Every line from the one with "cases hv : lane (s.drvWord k p) b" to the end of the entries, both included, is to be copied exactly; the other lines stay out.

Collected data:
********************
-- ==== Sys2Proof/Machine/Dispatch.lean ====
section
/-! DEFINITION. One arm for each operation: the meaning it has. -/

namespace Sys2Proof.Machine

def exec (i : Instr) (s : State) : Host.Outcome State Fault Refusal :=
  match i with
  | .render => Sys2Proof.Machine.execRender s
  | .setint value => Sys2Proof.Machine.execSetint value s
  | .send1 address pin r g b intensity => Sys2Proof.Machine.execSend1 address pin r g b intensity s
  | .wrpix x y r g b => Sys2Proof.Machine.execWrpix x y r g b s
  | .wren n v => Sys2Proof.Machine.execWren n v s
  | .enc index r g b intensity => Sys2Proof.Machine.execEnc index r g b intensity s
  | .exp k pin lf => Sys2Proof.Machine.execExp k pin lf s
  | .compose row => Sys2Proof.Machine.execCompose row s
  | .wmb p mask bits => Sys2Proof.Machine.execWmb p mask bits s
  | .sliceout k t => Sys2Proof.Machine.execSliceout k t s
  | .txsync => Sys2Proof.Machine.execTxsync s
  | .handoff => Sys2Proof.Machine.execHandoff s
  | .tick => Sys2Proof.Machine.execTick s
  | .submit => Sys2Proof.Machine.execSubmit s

end Sys2Proof.Machine
end

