/-- Under a well-formed configuration no command but a `SEND1` to an unrecognised pin can raise a fault,
in any interleaving (R10, R152, R153). -/
def Obligations.WellFormedNeverFaults : Prop :=
  ∀ (i : Instr) (s t : State), configWellFormed s.cfg = true → s.fault = .none →
    i.isHost = true →
    (∀ a pin r g b v, i = .send1 a pin r g b v → (pinMap s.cfg pin).isSome = true) →
    Gives i s t → t.fault = .none

/-- The operations that name what does not exist, or that the other MODE has, stop the model by name
(R50, R57, R132, R134, R135; entries 16, 17). -/
def Obligations.AbsentThingsStopByName : Prop :=
  ∀ s : State,
    (∀ k pin lf, s.cfg.nbuf ≤ k → exec (.exp k pin lf) s = .fault .noSuchInstance) ∧
    (∀ k τ, s.cfg.nbuf ≤ k → exec (.sliceout k τ) s = .fault .noSuchInstance) ∧
    (∀ k τ, k < s.cfg.nbuf → 80 ≤ τ → exec (.sliceout k τ) s = .fault .noSuchSlice) ∧
    (∀ p m v, s.cfg.nPorts ≤ p → exec (.wmb p m v) s = .fault .noSuchPort) ∧
    (s.cfg.mode = .isr → exec .txsync s = .refused .wrongMode) ∧
    (s.cfg.mode = .sync → exec .handoff s = .refused .wrongMode ∧ exec .tick s = .refused .wrongMode)

/-! ### The two levels -/

/-- A step of the model is a run of the two agents, each move of the main path one atomic action and each
move of the tick its whole body: it leads from between two commands to the same state between two commands;
or, where the main path is held for ever, to the spin on a `SEND` that is 1 (R17, R18, R137). The
schedule and `hung` are the model's own and are no part of the run (entries 5, 7, 20). -/
def Obligations.StepsAreRunsOfActions : Prop :=
  ∀ s t : State, Shaped s → s.hung = false → step s = .next t →
    ∃ agents m, agentRun agents { state := s, todo := [] } = m ∧
      m.state = { t with sched := s.sched, hung := false } ∧
      (t.hung = false → m.todo = []) ∧
      (t.hung = true → t.send = true ∧ m.todo.head? = some .readSend)

/-- Every interleaving of atomic actions with ticks, wherever the ticks come, leads from between two
commands to a state between two commands that a run of the step leads to, for some list of ticks: a model
may "take ticks only" at the places R137 names, and "reaches the same set of histories" (R17, R18, R137;
entries 5, 20). -/
def Obligations.RunsOfActionsAreSteps : Prop :=
  ∀ (s t : State) (agents : List Agent), Shaped s → s.hung = false →
    agentRun agents { state := s, todo := [] } = { state := t, todo := [] } →
    ∃ n l l', Sys2Proof.core.run n { s with sched := l } = .next { t with sched := l' }
end

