-- ==== Sys2Proof/Laws/Image.lean ====
section
/-! SUPPORT. The image buffer: a read after a write, and that a write keeps the canonical form.
Spec: 42_frame_scheduler.md R118; 10_state.md R21. -/

namespace Sys2Proof.Machine

theorem imageRead_of_forall_ne {img : List ImageCell} {x y : Nat}
    (h : ∀ cell ∈ img, cell.1 ≠ (x, y)) : imageRead img x y = blankPixel := by
  induction img with
  | nil => rfl
  | cons cell rest ih =>
    have := h cell (by simp)
    simp only [imageRead, this, if_false]
    exact ih fun c hc => h c (by simp [hc])

theorem imageRead_imageCons {x y x' y' : Nat} {px : Pixel} {rest : List ImageCell}
    (h : ∀ cell ∈ rest, cell.1 ≠ (x, y)) :
    imageRead (imageCons x y px rest) x' y'
      = if (x', y') = (x, y) then px else imageRead rest x' y' := by
  unfold imageCons
  by_cases hp : px = blankPixel
  · simp only [hp, if_true]
    split
    · next he => cases he; exact imageRead_of_forall_ne h
    · rfl
  · simp only [hp, if_false, imageRead]
    by_cases he : (x, y) = (x', y')
    · simp [he]
    · have : ¬ (x', y') = (x, y) := fun e => he e.symm
      simp [he, this]

theorem keyLt_irrefl_of_eq {a b : Nat × Nat} (h : keyLt a b) : a ≠ b := by
  rintro rfl; simp [keyLt] at h

theorem keyLt_trans {a b c : Nat × Nat} (h : keyLt a b) (h' : keyLt b c) : keyLt a c := by
  unfold keyLt at *; omega

theorem keyLt_of_not {a b : Nat × Nat} (h : ¬ keyLt a b) (hne : b ≠ a) : keyLt b a := by
  have : ¬ (b.1 = a.1 ∧ b.2 = a.2) := fun e => hne (Prod.ext e.1 e.2)
  unfold keyLt at *; omega

/-- A pixel read after a write is the pixel written at its place and the old one elsewhere (R118). -/
theorem imageRead_imageWrite {img : List ImageCell} (hwf : imageWf img) (x y x' y' : Nat)
    (px : Pixel) :
    imageRead (imageWrite img x y px) x' y'
      = if (x', y') = (x, y) then px else imageRead img x' y' := by
  induction img with
  | nil => exact imageRead_imageCons (by simp)
  | cons cell rest ih =>
    have hrest : imageWf rest := ⟨(List.pairwise_cons.1 hwf.1).2, fun c hc => hwf.2 c (by simp [hc])⟩
    have hlt := (List.pairwise_cons.1 hwf.1).1
    unfold imageWrite
    by_cases h1 : cell.1 = (x, y)
    · simp only [h1, if_true]
      rw [imageRead_imageCons fun c hc e => keyLt_irrefl_of_eq (hlt c hc) (h1.trans e.symm)]
      by_cases he : (x', y') = (x, y)
      · simp [he]
      · have : ¬ (x, y) = (x', y') := fun e => he e.symm
        simp [he, imageRead, h1, this]
    · simp only [h1, if_false]
      by_cases h2 : keyLt (x, y) cell.1
      · simp only [h2, if_true]
        apply imageRead_imageCons
        intro c hc e
        rcases List.mem_cons.1 hc with rfl | hc
        · exact h1 e
        · exact keyLt_irrefl_of_eq (keyLt_trans h2 (hlt c hc)) e.symm
      · simp only [h2, if_false, imageRead]
        rw [ih hrest]
        by_cases he : cell.1 = (x', y')
        · have : ¬ (x', y') = (x, y) := fun e => h1 (he.trans e)
          simp [he, this]
        · simp [he]

/-- Every listed cell after a write is the new one or an old one. -/
theorem mem_imageWrite {img : List ImageCell} {x y : Nat} {px : Pixel} {c : ImageCell}
    (h : c ∈ imageWrite img x y px) : c = ((x, y), px) ∨ c ∈ img := by
  have hcons : ∀ rest : List ImageCell, c ∈ imageCons x y px rest → c = ((x, y), px) ∨ c ∈ rest := by
    intro rest hc
    unfold imageCons at hc
    split at hc
    · exact .inr hc
    · exact List.mem_cons.1 hc
  induction img with
  | nil => exact hcons _ h
  | cons cell rest ih =>
    unfold imageWrite at h
    split at h
    · rcases hcons _ h with h | h
      · exact .inl h
      · exact .inr (by simp [h])
    · split at h
      · exact hcons _ h
      · rcases List.mem_cons.1 h with rfl | h
        · exact .inr (by simp)
        · rcases ih h with h | h
          · exact .inl h
          · exact .inr (by simp [h])

theorem imageCons_wf {x y : Nat} {px : Pixel} {rest : List ImageCell} (h : imageWf rest)
    (hlt : ∀ c ∈ rest, keyLt (x, y) c.1) : imageWf (imageCons x y px rest) := by
  unfold imageCons
  split
  · exact h
  · next hp =>
    refine ⟨List.pairwise_cons.2 ⟨hlt, h.1⟩, fun c hc => ?_⟩
    rcases List.mem_cons.1 hc with rfl | hc
    · exact hp
    · exact h.2 c hc

/-- A write keeps the canonical form of the image. -/
theorem imageWrite_wf {img : List ImageCell} (hwf : imageWf img) (x y : Nat) (px : Pixel) :
    imageWf (imageWrite img x y px) := by
  induction img with
  | nil => exact imageCons_wf hwf (by simp)
  | cons cell rest ih =>
    have hrest : imageWf rest := ⟨(List.pairwise_cons.1 hwf.1).2, fun c hc => hwf.2 c (by simp [hc])⟩
    have hlt := (List.pairwise_cons.1 hwf.1).1
    unfold imageWrite
    split
    · next h1 => exact imageCons_wf hrest fun c hc => h1 ▸ hlt c hc
    · next h1 =>
      split
      · next h2 =>
        refine imageCons_wf hwf fun c hc => ?_
        rcases List.mem_cons.1 hc with rfl | hc
        · exact h2
        · exact keyLt_trans h2 (hlt c hc)
      · next h2 =>
        have ih := ih hrest
        refine ⟨List.pairwise_cons.2 ⟨fun c hc => ?_, ih.1⟩, fun c hc => ?_⟩
        · rcases mem_imageWrite hc with rfl | hc
          · exact keyLt_of_not h2 h1
          · exact hlt c hc
        · rcases List.mem_cons.1 hc with rfl | hc
          · exact hwf.2 _ (by simp)
          · exact ih.2 c hc

end Sys2Proof.Machine
end

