-- ==== Sys2Proof/Laws/State.lean ====
section
/-! SUPPORT. One lemma for each field of State and each named update: what the field is after it. -/

namespace Sys2Proof.Machine

variable (s : State)

/-! ### After `setGi` -/

@[simp] theorem setGi_cfg (v : Byte) : (setGi v s).cfg = s.cfg := rfl
@[simp] theorem setGi_img (v : Byte) : (setGi v s).img = s.img := rfl
@[simp] theorem setGi_en (v : Byte) : (setGi v s).en = s.en := rfl
@[simp] theorem setGi_gi (v : Byte) : (setGi v s).gi = v := rfl
@[simp] theorem setGi_lf (v : Byte) : (setGi v s).lf = s.lf := rfl
@[simp] theorem setGi_row (v : Byte) : (setGi v s).row = s.row := rfl
@[simp] theorem setGi_sidx (v : Byte) : (setGi v s).sidx = s.sidx := rfl
@[simp] theorem setGi_buf (v : Byte) : (setGi v s).buf = s.buf := rfl
@[simp] theorem setGi_drv (v : Byte) : (setGi v s).drv = s.drv := rfl
@[simp] theorem setGi_act (v : Byte) : (setGi v s).act = s.act := rfl
@[simp] theorem setGi_send (v : Byte) : (setGi v s).send = s.send := rfl
@[simp] theorem setGi_cur (v : Byte) : (setGi v s).cur = s.cur := rfl
@[simp] theorem setGi_port (v : Byte) : (setGi v s).port = s.port := rfl
@[simp] theorem setGi_fault (v : Byte) : (setGi v s).fault = s.fault := rfl
@[simp] theorem setGi_cmds (v : Byte) : (setGi v s).cmds = s.cmds := rfl
@[simp] theorem setGi_answers (v : Byte) : (setGi v s).answers = s.answers := rfl
@[simp] theorem setGi_history (v : Byte) : (setGi v s).history = s.history := rfl
@[simp] theorem setGi_sched (v : Byte) : (setGi v s).sched = s.sched := rfl
@[simp] theorem setGi_tickFires (v : Byte) : (setGi v s).tickFires = s.tickFires := rfl
@[simp] theorem setGi_hung (v : Byte) : (setGi v s).hung = s.hung := rfl
@[simp] theorem setGi_draws (v : Byte) : (setGi v s).draws = s.draws := rfl

/-! ### After `setEn` -/

@[simp] theorem setEn_cfg (v : List Bool) : (setEn v s).cfg = s.cfg := rfl
@[simp] theorem setEn_img (v : List Bool) : (setEn v s).img = s.img := rfl
@[simp] theorem setEn_en (v : List Bool) : (setEn v s).en = v := rfl
@[simp] theorem setEn_gi (v : List Bool) : (setEn v s).gi = s.gi := rfl
@[simp] theorem setEn_lf (v : List Bool) : (setEn v s).lf = s.lf := rfl
@[simp] theorem setEn_row (v : List Bool) : (setEn v s).row = s.row := rfl
@[simp] theorem setEn_sidx (v : List Bool) : (setEn v s).sidx = s.sidx := rfl
@[simp] theorem setEn_buf (v : List Bool) : (setEn v s).buf = s.buf := rfl
@[simp] theorem setEn_drv (v : List Bool) : (setEn v s).drv = s.drv := rfl
@[simp] theorem setEn_act (v : List Bool) : (setEn v s).act = s.act := rfl
@[simp] theorem setEn_send (v : List Bool) : (setEn v s).send = s.send := rfl
@[simp] theorem setEn_cur (v : List Bool) : (setEn v s).cur = s.cur := rfl
@[simp] theorem setEn_port (v : List Bool) : (setEn v s).port = s.port := rfl
@[simp] theorem setEn_fault (v : List Bool) : (setEn v s).fault = s.fault := rfl
@[simp] theorem setEn_cmds (v : List Bool) : (setEn v s).cmds = s.cmds := rfl
@[simp] theorem setEn_answers (v : List Bool) : (setEn v s).answers = s.answers := rfl
@[simp] theorem setEn_history (v : List Bool) : (setEn v s).history = s.history := rfl
@[simp] theorem setEn_sched (v : List Bool) : (setEn v s).sched = s.sched := rfl
@[simp] theorem setEn_tickFires (v : List Bool) : (setEn v s).tickFires = s.tickFires := rfl
@[simp] theorem setEn_hung (v : List Bool) : (setEn v s).hung = s.hung := rfl
@[simp] theorem setEn_draws (v : List Bool) : (setEn v s).draws = s.draws := rfl

/-! ### After `setImg` -/

@[simp] theorem setImg_cfg (v : List ImageCell) : (setImg v s).cfg = s.cfg := rfl
@[simp] theorem setImg_img (v : List ImageCell) : (setImg v s).img = v := rfl
@[simp] theorem setImg_en (v : List ImageCell) : (setImg v s).en = s.en := rfl
@[simp] theorem setImg_gi (v : List ImageCell) : (setImg v s).gi = s.gi := rfl
@[simp] theorem setImg_lf (v : List ImageCell) : (setImg v s).lf = s.lf := rfl
@[simp] theorem setImg_row (v : List ImageCell) : (setImg v s).row = s.row := rfl
@[simp] theorem setImg_sidx (v : List ImageCell) : (setImg v s).sidx = s.sidx := rfl
@[simp] theorem setImg_buf (v : List ImageCell) : (setImg v s).buf = s.buf := rfl
@[simp] theorem setImg_drv (v : List ImageCell) : (setImg v s).drv = s.drv := rfl
@[simp] theorem setImg_act (v : List ImageCell) : (setImg v s).act = s.act := rfl
@[simp] theorem setImg_send (v : List ImageCell) : (setImg v s).send = s.send := rfl
@[simp] theorem setImg_cur (v : List ImageCell) : (setImg v s).cur = s.cur := rfl
@[simp] theorem setImg_port (v : List ImageCell) : (setImg v s).port = s.port := rfl
@[simp] theorem setImg_fault (v : List ImageCell) : (setImg v s).fault = s.fault := rfl
@[simp] theorem setImg_cmds (v : List ImageCell) : (setImg v s).cmds = s.cmds := rfl
@[simp] theorem setImg_answers (v : List ImageCell) : (setImg v s).answers = s.answers := rfl
@[simp] theorem setImg_history (v : List ImageCell) : (setImg v s).history = s.history := rfl
@[simp] theorem setImg_sched (v : List ImageCell) : (setImg v s).sched = s.sched := rfl
@[simp] theorem setImg_tickFires (v : List ImageCell) : (setImg v s).tickFires = s.tickFires := rfl
@[simp] theorem setImg_hung (v : List ImageCell) : (setImg v s).hung = s.hung := rfl
@[simp] theorem setImg_draws (v : List ImageCell) : (setImg v s).draws = s.draws := rfl

/-! ### After `setLf` -/

@[simp] theorem setLf_cfg (v : LogicalFrame) : (setLf v s).cfg = s.cfg := rfl
@[simp] theorem setLf_img (v : LogicalFrame) : (setLf v s).img = s.img := rfl
@[simp] theorem setLf_en (v : LogicalFrame) : (setLf v s).en = s.en := rfl
@[simp] theorem setLf_gi (v : LogicalFrame) : (setLf v s).gi = s.gi := rfl
@[simp] theorem setLf_lf (v : LogicalFrame) : (setLf v s).lf = v := rfl
@[simp] theorem setLf_row (v : LogicalFrame) : (setLf v s).row = s.row := rfl
@[simp] theorem setLf_sidx (v : LogicalFrame) : (setLf v s).sidx = s.sidx := rfl
@[simp] theorem setLf_buf (v : LogicalFrame) : (setLf v s).buf = s.buf := rfl
@[simp] theorem setLf_drv (v : LogicalFrame) : (setLf v s).drv = s.drv := rfl
@[simp] theorem setLf_act (v : LogicalFrame) : (setLf v s).act = s.act := rfl
@[simp] theorem setLf_send (v : LogicalFrame) : (setLf v s).send = s.send := rfl
@[simp] theorem setLf_cur (v : LogicalFrame) : (setLf v s).cur = s.cur := rfl
@[simp] theorem setLf_port (v : LogicalFrame) : (setLf v s).port = s.port := rfl
@[simp] theorem setLf_fault (v : LogicalFrame) : (setLf v s).fault = s.fault := rfl
@[simp] theorem setLf_cmds (v : LogicalFrame) : (setLf v s).cmds = s.cmds := rfl
@[simp] theorem setLf_answers (v : LogicalFrame) : (setLf v s).answers = s.answers := rfl
@[simp] theorem setLf_history (v : LogicalFrame) : (setLf v s).history = s.history := rfl
@[simp] theorem setLf_sched (v : LogicalFrame) : (setLf v s).sched = s.sched := rfl
@[simp] theorem setLf_tickFires (v : LogicalFrame) : (setLf v s).tickFires = s.tickFires := rfl
@[simp] theorem setLf_hung (v : LogicalFrame) : (setLf v s).hung = s.hung := rfl
@[simp] theorem setLf_draws (v : LogicalFrame) : (setLf v s).draws = s.draws := rfl

/-! ### After `setRow` -/

@[simp] theorem setRow_cfg (v : Nat) : (setRow v s).cfg = s.cfg := rfl
@[simp] theorem setRow_img (v : Nat) : (setRow v s).img = s.img := rfl
@[simp] theorem setRow_en (v : Nat) : (setRow v s).en = s.en := rfl
@[simp] theorem setRow_gi (v : Nat) : (setRow v s).gi = s.gi := rfl
@[simp] theorem setRow_lf (v : Nat) : (setRow v s).lf = s.lf := rfl
@[simp] theorem setRow_row (v : Nat) : (setRow v s).row = v := rfl
@[simp] theorem setRow_sidx (v : Nat) : (setRow v s).sidx = s.sidx := rfl
@[simp] theorem setRow_buf (v : Nat) : (setRow v s).buf = s.buf := rfl
@[simp] theorem setRow_drv (v : Nat) : (setRow v s).drv = s.drv := rfl
@[simp] theorem setRow_act (v : Nat) : (setRow v s).act = s.act := rfl
@[simp] theorem setRow_send (v : Nat) : (setRow v s).send = s.send := rfl
@[simp] theorem setRow_cur (v : Nat) : (setRow v s).cur = s.cur := rfl
@[simp] theorem setRow_port (v : Nat) : (setRow v s).port = s.port := rfl
@[simp] theorem setRow_fault (v : Nat) : (setRow v s).fault = s.fault := rfl
@[simp] theorem setRow_cmds (v : Nat) : (setRow v s).cmds = s.cmds := rfl
@[simp] theorem setRow_answers (v : Nat) : (setRow v s).answers = s.answers := rfl
@[simp] theorem setRow_history (v : Nat) : (setRow v s).history = s.history := rfl
@[simp] theorem setRow_sched (v : Nat) : (setRow v s).sched = s.sched := rfl
@[simp] theorem setRow_tickFires (v : Nat) : (setRow v s).tickFires = s.tickFires := rfl
@[simp] theorem setRow_hung (v : Nat) : (setRow v s).hung = s.hung := rfl
@[simp] theorem setRow_draws (v : Nat) : (setRow v s).draws = s.draws := rfl
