-- ==== Sys2Proof/Laws/Ops.lean ====
section
/-! SUPPORT. What the named operations do to each word and lane of `BUF`, `DRV` and `PORT`, and that
they keep the shape of the state. Spec: 20_memory.md R50; 41_bit_expander.md R100, R104, R107;
42_frame_scheduler.md R112; 43_transport_driver.md R130. -/

namespace Sys2Proof.Machine

/-! ### Lists -/

theorem getD_modify {α : Type} (l : List α) (i j : Nat) (f : α → α) (d : α) :
    (l.modify i f).getD j d = if i = j ∧ j < l.length then f (l.getD j d) else l.getD j d := by
  simp only [List.getD_eq_getElem?_getD, List.getElem?_modify]
  by_cases hj : j < l.length
  · by_cases hi : i = j <;> simp [hi, hj]
  · simp [hj]

theorem getD_zipWith {α β γ : Type} (f : α → β → γ) (xs : List α) (ys : List β) (t : Nat)
    (a : α) (b : β) (c : γ) (hx : t < xs.length) (hy : t < ys.length) :
    (List.zipWith f xs ys).getD t c = f (xs.getD t a) (ys.getD t b) := by
  simp [List.getD_eq_getElem?_getD, hx, hy]

theorem modify_comm {α : Type} {f g : α → α} (h : ∀ x, f (g x) = g (f x)) (i : Nat) (l : List α) :
    (l.modify i g).modify i f = (l.modify i f).modify i g := by
  rw [List.modify_modify_eq, List.modify_modify_eq]
  congr 1
  exact funext h

/-- A property of every element of a modified list. -/
theorem forall_mem_modify {α : Type} {P : α → Prop} {l : List α} {i : Nat} {f : α → α}
    (h : ∀ x ∈ l, P x) (hf : ∀ x ∈ l, P (f x)) : ∀ x ∈ l.modify i f, P x := by
  intro x hx
  obtain ⟨j, hj, rfl⟩ := List.mem_iff_getElem.1 hx
  rw [List.length_modify] at hj
  rw [List.getElem_modify]
  split
  · exact hf _ (List.getElem_mem hj)
  · exact h _ (List.getElem_mem hj)

theorem forall_mem_zipWith {α β γ : Type} {P : γ → Prop} {f : α → β → γ}
    (h : ∀ a b, P (f a b)) (xs : List α) (ys : List β) : ∀ x ∈ List.zipWith f xs ys, P x := by
  induction xs generalizing ys with
  | nil => simp
  | cons a xs ih =>
    cases ys with
    | nil => simp
    | cons b ys =>
      intro x hx
      rcases List.mem_cons.1 hx with rfl | hx
      · exact h a b
      · exact ih ys x hx

theorem getD_mem {α : Type} {l : List α} {i : Nat} (d : α) (h : i < l.length) : l.getD i d ∈ l := by
  simp [h]

theorem getD_mem_or {α : Type} (l : List α) (i : Nat) (d : α) : l.getD i d = d ∨ l.getD i d ∈ l := by
  by_cases h : i < l.length
  · right; simp [h]
  · left; simp [h]

/-! ### The shape of the state -/

/-- The shape depends on six fields only. -/
theorem Shaped.congr {s t : State} (h : Shaped s) (hc : t.cfg = s.cfg) (hb : t.buf = s.buf)
    (hd : t.drv = s.drv) (hp : t.port = s.port) (he : t.en = s.en) : Shaped t := by
  constructor <;> simp only [hc, hb, hd, hp, he]
  exacts [h.bufInstances, h.bufPorts, h.bufSlices, h.bufWords, h.drvInstances, h.drvPorts,
    h.drvWords, h.portCount, h.portWords, h.enCount]

theorem two_pow_pos' (w : Nat) : 0 < 2 ^ w := Nat.two_pow_pos w

theorem Shaped.drvWord_lt {s : State} (h : Shaped s) (k p : Nat) :
    s.drvWord k p < 2 ^ s.cfg.portWidth := by
  unfold State.drvWord
  rcases getD_mem_or s.drv k [] with hk | hk
  · rw [hk]; exact Nat.two_pow_pos _
  · rcases getD_mem_or (s.drv.getD k []) p 0 with hp | hp
    · rw [hp]; exact Nat.two_pow_pos _
    · exact h.drvWords _ hk _ hp

theorem Shaped.bufWord_lt {s : State} (h : Shaped s) (k p t : Nat) :
    s.bufWord k p t < 2 ^ s.cfg.portWidth := by
  unfold State.bufWord
  rcases getD_mem_or s.buf k [] with hk | hk
  · rw [hk]; exact Nat.two_pow_pos _
  · rcases getD_mem_or (s.buf.getD k []) p [] with hp | hp
    · rw [hp]; exact Nat.two_pow_pos _
    · rcases getD_mem_or ((s.buf.getD k []).getD p []) t 0 with ht | ht
      · rw [ht]; exact Nat.two_pow_pos _
      · exact h.bufWords _ hk _ hp _ ht

theorem Shaped.portWord_lt {s : State} (h : Shaped s) (p : Nat) :
    s.portWord p < 2 ^ s.cfg.portWidth := by
  unfold State.portWord
  rcases getD_mem_or s.port p 0 with hp | hp
  · rw [hp]; exact Nat.two_pow_pos _
  · exact h.portWords _ hp

theorem Shaped.drv_length {s : State} (h : Shaped s) {k : Nat} (hk : k < s.cfg.nbuf) :
    k < s.drv.length ∧ (s.drv.getD k []).length = s.cfg.nPorts := by
  have hk' : k < s.drv.length := by rw [h.drvInstances]; exact hk
  refine ⟨hk', h.drvPorts _ ?_⟩
  simp [hk']

theorem Shaped.buf_length {s : State} (h : Shaped s) {k : Nat} (hk : k < s.cfg.nbuf) :
    k < s.buf.length ∧ (s.buf.getD k []).length = s.cfg.nPorts := by
  have hk' : k < s.buf.length := by rw [h.bufInstances]; exact hk
  refine ⟨hk', h.bufPorts _ ?_⟩
  simp [hk']

theorem Shaped.slices_length {s : State} (h : Shaped s) {k p : Nat} (hk : k < s.cfg.nbuf)
    (hp : p < s.cfg.nPorts) : ((s.buf.getD k []).getD p []).length = frameSize := by
  obtain ⟨hk', hl⟩ := h.buf_length hk
  have hp' : p < (s.buf.getD k []).length := by omega
  exact h.bufSlices _ (getD_mem _ hk') _ (getD_mem _ hp')

/-- The composing instance exists (10_state.md R29). -/
theorem composing_lt (s : State) : s.composing < s.cfg.nbuf := by
  unfold State.composing Config.nbuf
  cases s.cfg.mode
  · simp
  · simp only; exact (1 - s.act).isLt

/-- The composing instance is not the active one in `ISR` mode (10_state.md R29). -/
theorem composing_ne_act {s : State} (h : s.cfg.mode = .isr) : s.composing ≠ s.act.toNat := by
  unfold State.composing
  rw [h]
  have := s.act.isLt
  generalize s.act = a at *
  revert a; decide

/-! ### `DRV` after the operations -/

theorem drvWord_clearDrv (s : State) (k k' p : Nat) :
    (clearDrv k s).drvWord k' p = if k = k' then 0 else s.drvWord k' p := by
  unfold State.drvWord
  rw [clearDrv_drv, getD_modify]
  by_cases hk : k = k'
  · by_cases hl : k' < s.drv.length
    · by_cases hp : p < s.cfg.nPorts <;> simp [hk, hl, hp]
    · simp [hk, hl]
  · simp [hk]

theorem drvWord_driveLane_ne (s : State) {k k' : Nat} (h : k ≠ k') (p b p' : Nat) (ls : List Level) :
    (driveLane k p b ls s).drvWord k' p' = s.drvWord k' p' := by
  unfold State.drvWord
  rw [driveLane_drv, getD_modify]
  simp [h]

/-- The driven-pin masks after `EXP`: one more bit, in one mask (41_bit_expander.md R105). -/
theorem lane_drvWord_driveLane {s : State} (hs : Shaped s) {k p bit : Nat} (hk : k < s.cfg.nbuf)
    (hp : p < s.cfg.nPorts) (hb : bit < s.cfg.portWidth) (ls : List Level) (k' p' b : Nat) :
    lane ((driveLane k p bit ls s).drvWord k' p') b
      = (decide (k' = k ∧ p' = p ∧ b = bit) || lane (s.drvWord k' p') b) := by
  by_cases hkk : k = k'
  · subst hkk
    obtain ⟨hk', hl⟩ := hs.drv_length hk
    by_cases hpp : p = p'
    · subst hpp
      have : (driveLane k p bit ls s).drvWord k p = setLane s.cfg.portWidth bit true (s.drvWord k p) := by
        unfold State.drvWord
        rw [driveLane_drv, getD_modify]
        simp only [hk', and_self, if_true]
        rw [getD_modify, hl]
        simp only [hp, and_self, if_true]
      rw [this, lane_setLane]
      by_cases hbb : b = bit
      · simp [hbb, hb]
      · have := @lane_lt _ _ b (hs.drvWord_lt k p)
        cases hv : lane (s.drvWord k p) b
        · simp [hbb]
        · simp [hbb, this hv]
    · have : (driveLane k p bit ls s).drvWord k p' = s.drvWord k p' := by
        unfold State.drvWord
        rw [driveLane_drv, getD_modify]
        simp only [hk', and_self, if_true]
        rw [getD_modify]
        simp [hpp]
      have hn : ¬ p' = p := fun e => hpp e.symm
      simp [this, hn]
  · have hn : ¬ k' = k := fun e => hkk e.symm
    simp [drvWord_driveLane_ne s hkk, hn]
********************
### Response
        cases hv : lane (s.drvWord k p) b
        · simp [hbb]
        · simp [hbb, this hv]
    · have : (driveLane k p bit ls s).drvWord k p' = s.drvWord k p' := by
        unfold State.drvWord
        rw [driveLane_drv, getD_modify]
        simp only [hk', and_self, if_true]
        rw [getD_modify]
        simp [hpp]
      have hn : ¬ p' = p := fun e => hpp e.symm
      simp [this, hn]
  · have hn : ¬ k' = k := fun e => hkk e.symm
    simp [drvWord_driveLane_ne s hkk, hn]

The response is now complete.